I am under the impression [what's new there.] that we're in this fix now because North Korea cheated on the deal that was made with Clinton, and sufficient verification had not been called for to discourage or discover it.

Yeah, we need to negotiate with North Korea, but you never want to be in the situation of negotiating with an evil madman while he points a gun to your head, even if you're also an evil madman pointing a gun to his head. He can demand any insane thing, and the most you can do is whine at him impotently and demand any insane thing.

They have now WMD sufficient to virtually preclude any reasonable military option using our vast array of WMDs. I just hope that they don't continue to manufacture and stockpile the things as fast as we do and finally someday somehow use some of them as we have. This should have been taken much more seriously before it was too late.

North Korea should never have been allowed to get to this stage, because if they use their nukes, hundreds of thousand of people (or more) will be dead just like in Hiroshima and Nagasaki. Fortunately, that could never have happened with Iraq thanks to our fearless leader .


You seem to be unable to make much of a counter-argument yourself, or at least, this doesn't qualify. This is a very hard post to answer, because it's so disorganized, rarely consistes of complete sentences, and is kind of all over the map.
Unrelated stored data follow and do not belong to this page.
-- ==== Sys2Proof/Laws/Steps.lean ====
section
/-! SUPPORT. What each composite step of a parser or builder can do, said once: when it answers, what it answers and
where the cursor stands; when it does not, which error it raises (R138, R158, R172, R186, R188, R190; R134, R156). -/

namespace Sys2Proof.Machine

/-- A step's error is one of the kinds `K`, raised inside the buffer, or the read of an octet without a value. -/
def StopsWith (s : State) (K : ErrorKind → Prop) (x : Stop) : Prop :=
  (∃ e cur, x = .raised e cur ∧ K e ∧ cur ≤ s.op.ilen) ∨ x = .unwritten .unwrittenInput

theorem StopsWith.mono {s : State} {K L : ErrorKind → Prop} {x : Stop} (h : StopsWith s K x) (hkl : ∀ e, K e → L e) :
    StopsWith s L x := by
  rcases h with ⟨e, cur, rfl, hk, hc⟩ | rfl
  · exact .inl ⟨e, cur, rfl, hkl e hk, hc⟩
  · exact .inr rfl

theorem skip_stops {s : State} {cur n : Nat} {x : Stop} (hc : cur ≤ s.op.ilen) (h : skip s cur n = .error x) :
    StopsWith s (· = .bufferTooShort) x :=
  .inl ⟨_, cur, (skip_error h).1, rfl, hc⟩

theorem take_stops {s : State} {cur n : Nat} {x : Stop} (hc : cur ≤ s.op.ilen) (h : take s cur n = .error x) :
    StopsWith s (· = .bufferTooShort) x := by
  rcases take_error h with ⟨rfl, _⟩ | ⟨rfl, _⟩
  · exact .inl ⟨_, cur, rfl, rfl, hc⟩
  · exact .inr rfl

theorem peek_stops {s : State} {cur k : Nat} {x : Stop} (hc : cur ≤ s.op.ilen) (h : peek s cur k = .error x) :
    StopsWith s (· = .bufferTooShort) x := by
  rcases peek_error h with ⟨rfl, _⟩ | ⟨rfl, _⟩
  · exact .inl ⟨_, cur, rfl, rfl, hc⟩
  · exact .inr rfl

theorem varIntValue_lt (b : List Octet) : varIntValue b < 2 ^ (8 * b.length - 2) := by
  rw [varIntValue, and_ones]
  exact Nat.mod_lt _ (by positivity)

/-- A VarInt read inside a header is below `2^62` and 1 to 8 octets wide (R138). -/
theorem readVarInt_ok {s : State} {cur : Nat} {v : VarIntItem} (h : readVarInt s cur = .ok v) :
    v.cur = cur + v.width ∧ v.cur ≤ s.op.ilen ∧ v.width ∈ [1, 2, 4, 8] ∧ v.value < 2 ^ 62 := by
  simp only [readVarInt] at h
  split at h
  · cases h
  · rename_i o _
    split at h
    · cases h
    · rename_i b c hb
      cases h
      obtain ⟨h1, h2, h3, _⟩ := take_ok hb
      refine ⟨h1, h2, by simpa using varIntWidth_cases o, lt_of_lt_of_le (varIntValue_lt b) ?_⟩
      refine Nat.pow_le_pow_right (by decide) ?_
      rcases varIntWidth_cases o with hw | hw | hw | hw <;> omega

theorem readVarInt_stops {s : State} {cur : Nat} {x : Stop} (hc : cur ≤ s.op.ilen) (h : readVarInt s cur = .error x) :
    StopsWith s (· = .bufferTooShort) x := by
  simp only [readVarInt] at h
  split at h
  · rename_i e he
    cases h
    exact peek_stops hc he
  · split at h
    · rename_i e he
      cases h
      exact take_stops hc he
    · cases h

/-- A packet number read inside a header is 1, 2 or 4 octets wide (R158). -/
theorem readPn_ok {s : State} {cur : Nat} {v : PnItem} (h : readPn s cur = .ok v) :
    v.cur = cur + v.width ∧ v.cur ≤ s.op.ilen ∧ v.width ∈ [1, 2, 4] := by
  simp only [readPn] at h
  split at h
  · cases h
  · rename_i o _
    split at h
    · cases h
    · rename_i b c hb
      cases h
      obtain ⟨h1, h2, _, _⟩ := take_ok hb
      exact ⟨h1, h2, by simpa using pnLen_cases o⟩

theorem readPn_stops {s : State} {cur : Nat} {x : Stop} (hc : cur ≤ s.op.ilen) (h : readPn s cur = .error x) :
    StopsWith s (· = .bufferTooShort) x := by
  simp only [readPn] at h
  split at h
  · rename_i e he
    cases h
    exact peek_stops hc he
  · split at h
    · rename_i e he
      cases h
      exact take_stops hc he
    · cases h

theorem readIds_ok {s : State} {cur d c : Nat} {ids : Ids} (h : readIds s cur d c = .ok ids) :
    ids.dcil = d ∧ ids.scil = c ∧ ids.dcid.length = d ∧ ids.scid.length = c ∧ ids.cur = cur + d + c ∧
      ids.cur ≤ s.op.ilen := by
  simp only [readIds] at h
  split at h
  · cases h
  · rename_i b1 c1 h1
    split at h
    · cases h
    · rename_i b2 c2 h2
      cases h
      obtain ⟨e1, _, l1, _⟩ := take_ok h1
      obtain ⟨e2, g2, l2, _⟩ := take_ok h2
      exact ⟨rfl, rfl, l1, l2, by simp [e2, e1], g2⟩

theorem readIds_stops {s : State} {cur d c : Nat} {x : Stop} (hc : cur ≤ s.op.ilen)
    (h : readIds s cur d c = .error x) : StopsWith s (· = .bufferTooShort) x := by
  simp only [readIds] at h
  split at h
  · rename_i e he
    cases h
    exact take_stops hc he
  · rename_i b1 c1 h1
    split at h
    · rename_i e he
      cases h
      exact take_stops (take_ok h1).2.1 he
    · cases h

/-- The lengths read are nibbles and the identifiers have them (R172). -/
theorem readCids_ok {s : State} {cur : Nat} {ids : Ids} (h : readCids s cur = .ok ids) :
    ids.dcil < 16 ∧ ids.scil < 16 ∧ ids.dcid.length = ids.dcil ∧ ids.scid.length = ids.scil ∧
      ids.cur = cur + 1 + ids.dcil + ids.scil ∧ ids.cur ≤ s.op.ilen := by
  simp only [readCids] at h
  split at h
  · cases h
  · rename_i b c hb
    obtain ⟨e, _, _, _⟩ := take_ok hb
    obtain ⟨h1, h2, h3, h4, h5, h6⟩ := readIds_ok h
    refine ⟨?_, ?_, by rw [h1, h3], by rw [h2, h4], by rw [h5, e, h1, h2], h6⟩
    · rw [h1]
      exact slice_lt _ _ _
    · rw [h2]
      exact slice_lt _ _ _

theorem readCids_stops {s : State} {cur : Nat} {x : Stop} (hc : cur ≤ s.op.ilen) (h : readCids s cur = .error x) :
    StopsWith s (· = .bufferTooShort) x := by
  simp only [readCids] at h
  split at h
  · rename_i e he
    cases h
    exact take_stops hc he
  · rename_i b c hb
    exact readIds_stops (take_ok hb).2.1 h

theorem longRegion_ok {s : State} {len a z : Nat} {pn : PnItem} (h : longRegion s len pn = .ok (a, z)) :
    a = pn.cur ∧ z = a + (len - pn.width) ∧ pn.width ≤ len ∧ z ≤ s.op.ilen := by
  simp only [longRegion] at h
  split at h
  · cases h
  · split at h
    · cases h
    · cases h
      omega

/-- What `LongCommon()` guarantees when it answers (R186): the region follows the packet number, lies in the buffer
and has the octets `length` counts beyond the packet number. -/
theorem longCommon_ok {s : State} {f : LongFields} (h : longCommon s = .ok f) :
    f.regionStart ≤ f.regionEnd ∧ f.regionEnd ≤ s.op.ilen ∧ f.regionEnd = f.regionStart + (f.len - f.pn.width) ∧
      f.pn.width ≤ f.len ∧ f.len < 2 ^ 62 ∧ f.pn.width ∈ [1, 2, 4] ∧ f.ids.dcil < 16 ∧ f.ids.scil < 16 ∧
      f.ids.dcid.length = f.ids.dcil ∧ f.ids.scid.length = f.ids.scil ∧ 8 ≤ f.regionStart := by
  simp only [longCommon] at h
  split at h
  · cases h
  rename_i o0 c1 h1
  split at h
  · cases h
  rename_i ver c2 h2
  split at h
  · cases h
  rename_i ids h3
  split at h
  · cases h
  rename_i len h4
  split at h
  · cases h
  rename_i pn h5
  split at h
  · cases h
  rename_i a z h6
  cases h
  obtain ⟨e1, _, _, _⟩ := take_ok h1
  obtain ⟨e2, _, _, _⟩ := take_ok h2
  obtain ⟨k1, k2, k3, k4, k5, _⟩ := readCids_ok h3
  obtain ⟨v1, _, v3, v4⟩ := readVarInt_ok h4
  obtain ⟨p1, _, p3⟩ := readPn_ok h5
  obtain ⟨r1, r2, r3, r4⟩ := longRegion_ok h6
  simp only [List.mem_cons, List.not_mem_nil, or_false] at v3
  refine ⟨by dsimp only; omega, r4, r2, r3, v4, p3, k1, k2, k3, k4, ?_⟩
  simp only [List.mem_cons, List.not_mem_nil, or_false] at p3
  dsimp only
  omega

/-- `LongCommon()` raises only `BufferTooShort` and `UnderflowLength` (R182, R260). -/
theorem longCommon_stops {s : State} {x : Stop} (h : longCommon s = .error x) :
    StopsWith s (fun e => e = .bufferTooShort ∨ e = .underflowLength) x := by
  have short : ∀ e, e = ErrorKind.bufferTooShort → e = .bufferTooShort ∨ e = .underflowLength := fun _ => .inl
  simp only [longCommon] at h
  split at h
  · rename_i e he
    cases h
    exact (take_stops (Nat.zero_le _) he).mono short
  rename_i o0 c1 h1
  split at h
  · rename_i e he
    cases h
    exact (take_stops (take_ok h1).2.1 he).mono short
  rename_i ver c2 h2
  split at h
  · rename_i e he
    cases h
    exact (readCids_stops (take_ok h2).2.1 he).mono short
  rename_i ids h3
  split at h
  · rename_i e he
    cases h
    exact (readVarInt_stops (readCids_ok h3).2.2.2.2.2 he).mono short
  rename_i len h4
  split at h
  · rename_i e he
    cases h
    exact (readPn_stops (readVarInt_ok h4).2.1 he).mono short
  rename_i pn h5
  split at h
  · rename_i e he
    cases h
    have hc := (readPn_ok h5).2.1
    simp only [longRegion] at he
    split at he
    · cases he
      exact .inl ⟨_, _, rfl, .inr rfl, hc⟩
    · split at he
      · cases he
        exact .inl ⟨_, _, rfl, .inl rfl, hc⟩
      · cases he
  · cases h

theorem skipR_ok {s : State} {cur n e c : Nat} (h : skipR s cur n e = .ok c) : c = cur + n ∧ c ≤ e ∧ c ≤ s.op.ilen := by
  simp only [skipR] at h
  split at h
  · cases h
  · split at h
    · cases h
    · cases h
      omega

theorem skipR_stops {s : State} {cur n e : Nat} {x : Stop} (hc : cur ≤ s.op.ilen) (h : skipR s cur n e = .error x) :
    StopsWith s (fun e => e = .bufferTooShort ∨ e = .underflowLength) x := by
  simp only [skipR] at h
  split at h
  · cases h
    exact .inl ⟨_, cur, rfl, .inl rfl, hc⟩
  · split at h
    · cases h
      exact .inl ⟨_, cur, rfl, .inr rfl, hc⟩
    · cases h

theorem takeR_ok {s : State} {cur n e c : Nat} {b : List Octet} (h : takeR s cur n e = .ok (b, c)) :
    c = cur + n ∧ c ≤ e ∧ c ≤ s.op.ilen ∧ b.length = n ∧ Memory.readRange s.ibuf cur n = some b := by
  simp only [takeR] at h
  split at h
  · cases h
  · rename_i c' hc
    split at h
    · cases h
    · rename_i b' hb
      cases h
      obtain ⟨h1, h2, h3⟩ := skipR_ok hc
      exact ⟨h1, h2, h3, Memory.readRange_length _ _ _ _ (readInput_ok hb), readInput_ok hb⟩

theorem takeR_stops {s : State} {cur n e : Nat} {x : Stop} (hc : cur ≤ s.op.ilen) (h : takeR s cur n e = .error x) :
    StopsWith s (fun e => e = .bufferTooShort ∨ e = .underflowLength) x := by
  simp only [takeR] at h
  split at h
  · rename_i y hy
    cases h
    exact skipR_stops hc hy
  · split at h
    · rename_i y hy
      cases h
      exact .inr (readInput_error hy).1
    · cases h

/-- A region-limited VarInt stays inside the region (R188). -/
theorem readVarIntR_ok {s : State} {cur e : Nat} {v : VarIntItem} (h : readVarIntR s cur e = .ok v) :
    v.cur = cur + v.width ∧ v.cur ≤ e ∧ v.cur ≤ s.op.ilen ∧ v.width ∈ [1, 2, 4, 8] ∧ v.value < 2 ^ 62 := by
  simp only [readVarIntR] at h
  split at h
  · cases h
  · rename_i o c _
    split at h
    · cases h
    · rename_i b c' hb
      cases h
      obtain ⟨h1, h2, h3, h4, _⟩ := takeR_ok hb
      refine ⟨h1, h2, h3, by simpa using varIntWidth_cases _, lt_of_lt_of_le (varIntValue_lt b) ?_⟩
      refine Nat.pow_le_pow_right (by decide) ?_
      rcases varIntWidth_cases (BitVec.ofNat 8 (be o)) with hw | hw | hw | hw <;> omega

theorem readVarIntR_stops {s : State} {cur e : Nat} {x : Stop} (hc : cur ≤ s.op.ilen)
    (h : readVarIntR s cur e = .error x) :
    StopsWith s (fun e => e = .bufferTooShort ∨ e = .underflowLength) x := by
  simp only [readVarIntR] at h
  split at h
  · rename_i y hy
    cases h
    exact takeR_stops hc hy
  · split at h
    · rename_i y hy
      cases h
      exact takeR_stops hc hy
    · cases h

/-- The version loop adds at most one member for each 4 octets it consumes (R191). -/
theorem readVersions_ok {s : State} {fuel cur c : Nat} {vs ws : List Version}
    (h : readVersions s fuel cur vs = .ok (ws, c)) (hc : cur ≤ s.op.ilen) :
    cur ≤ c ∧ c ≤ s.op.ilen ∧ 4 * ws.length ≤ 4 * vs.length + (c - cur) := by
  induction fuel generalizing cur vs with
  | zero =>
    cases h
    omega
  | succ fuel ih =>
    simp only [readVersions] at h
    split at h
    · split at h
      · cases h
      · rename_i b c' hb
        obtain ⟨h1, h2, _, _⟩ := take_ok hb
        obtain ⟨g1, g2, g3⟩ := ih h h2
        have := insertVersion_length (BitVec.ofNat 32 (be b)) vs
        omega
    · cases h
      omega

theorem readVersions_ascending {s : State} {fuel cur c : Nat} {vs ws : List Version}
    (h : readVersions s fuel cur vs = .ok (ws, c)) (hv : vs.Pairwise (· < ·)) : ws.Pairwise (· < ·) := by
  induction fuel generalizing cur vs with
  | zero =>
    cases h
    exact hv
  | succ fuel ih =>
    simp only [readVersions] at h
    split at h
    · split at h
      · cases h
      · exact ih h (insertVersion_ascending _ _ hv)
    · cases h
      exact hv

theorem readVersions_stops {s : State} {fuel cur : Nat} {vs : List Version} {x : Stop} (hc : cur ≤ s.op.ilen)
    (h : readVersions s fuel cur vs = .error x) : StopsWith s (· = .bufferTooShort) x := by
  induction fuel generalizing cur vs with
  | zero => cases h
  | succ fuel ih =>
    simp only [readVersions] at h
    split at h
    · split at h
      · rename_i e he
        cases h
        exact take_stops hc he
      · rename_i b c' hb
        exact ih (take_ok hb).2.1 h
    · cases h

/-- The four widths of `EncVarInt`, and nothing above `2^62 - 1` (R134). -/
theorem encVarInt_ok {v : Nat} {b : List Octet} (h : encVarInt v = .ok b) :
    v ≤ 2 ^ 62 - 1 ∧ b.length = varIntLength v ∧ b.length ∈ [1, 2, 4, 8] := by
  simp only [encVarInt] at h
  simp only [varIntLength]
  split at h
  · cases h
    simp [*]
    omega
  split at h
  · cases h
    simp [*]
    omega
  split at h
  · cases h
    simp [*]
    omega
  split at h
  · cases h
    simp [*]
    omega
  · cases h

theorem encVarInt_of_le {v : Nat} (h : v ≤ 2 ^ 62 - 1) : ∃ b, encVarInt v = .ok b := by
  simp only [encVarInt]
  split
  · exact ⟨_, rfl⟩
  split
  · exact ⟨_, rfl⟩
  split
  · exact ⟨_, rfl⟩
  exact ⟨_, rfl⟩

theorem encVarInt_error {v : Nat} {e : ErrorKind} (h : encVarInt v = .error e) :
    e = .valueTooLarge ∧ 2 ^ 62 - 1 < v := by
  simp only [encVarInt] at h
  repeat' split at h
  all_goals cases h
  exact ⟨rfl, by omega⟩

theorem encPn_ok {v w : Nat} {b : List Octet} (h : encPn v w = .ok b) :
    b.length ∈ [1, 2, 4] ∧ pnWidth v w = .ok b.length := by
  simp only [encPn] at h
  split at h
  · cases h
  · rename_i w' hw
    have hw' : w' = 1 ∨ w' = 2 ∨ w' = 4 := by
      simp only [pnWidth] at hw
      repeat' split at hw
      all_goals first
        | (cases hw; done)
        | (cases hw; simp_all)
    split at h
    · split at h
      · cases h
      · cases h
        simp_all
    · split at h
      · split at h
        · cases h
        · cases h
          simp_all
      · split at h
        · cases h
        · cases h
          have : w' = 4 := by omega
          simp_all

theorem encPn_error {v w : Nat} {e : ErrorKind} (h : encPn v w = .error e) :
    e = .invalidLength ∨ e = .valueTooLarge := by
  simp only [encPn, pnWidth] at h
  repeat' split at h
  all_goals first
    | (cases h; simp)
    | (rename_i hw; repeat' split at hw
       all_goals simp_all)

end Sys2Proof.Machine
end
In short, your arguments are pathetic and illogical, which is perhaps why you declined to make any coherent response.


You are your own counter-argument, Brandon. These pathetic and illogical arguments were/are yours.

I think that if that were true, if the fallacies in my logic were so clear, you would make counter-arguments to my arguments, which so far you haven't done. The fact that you engage only in name calling without even an accompanying argument, or at best post argument fragments, would be more likely to indicate an inability to support one's view. I may engage in name calling, but it is pretty much always accompanied by a real defense of my viewpoint. What you are selling here, "I could prevail in this debate, but I am so far above you that I won't bother," is what people who cannot defend their views say, and constitutes only a forfeit.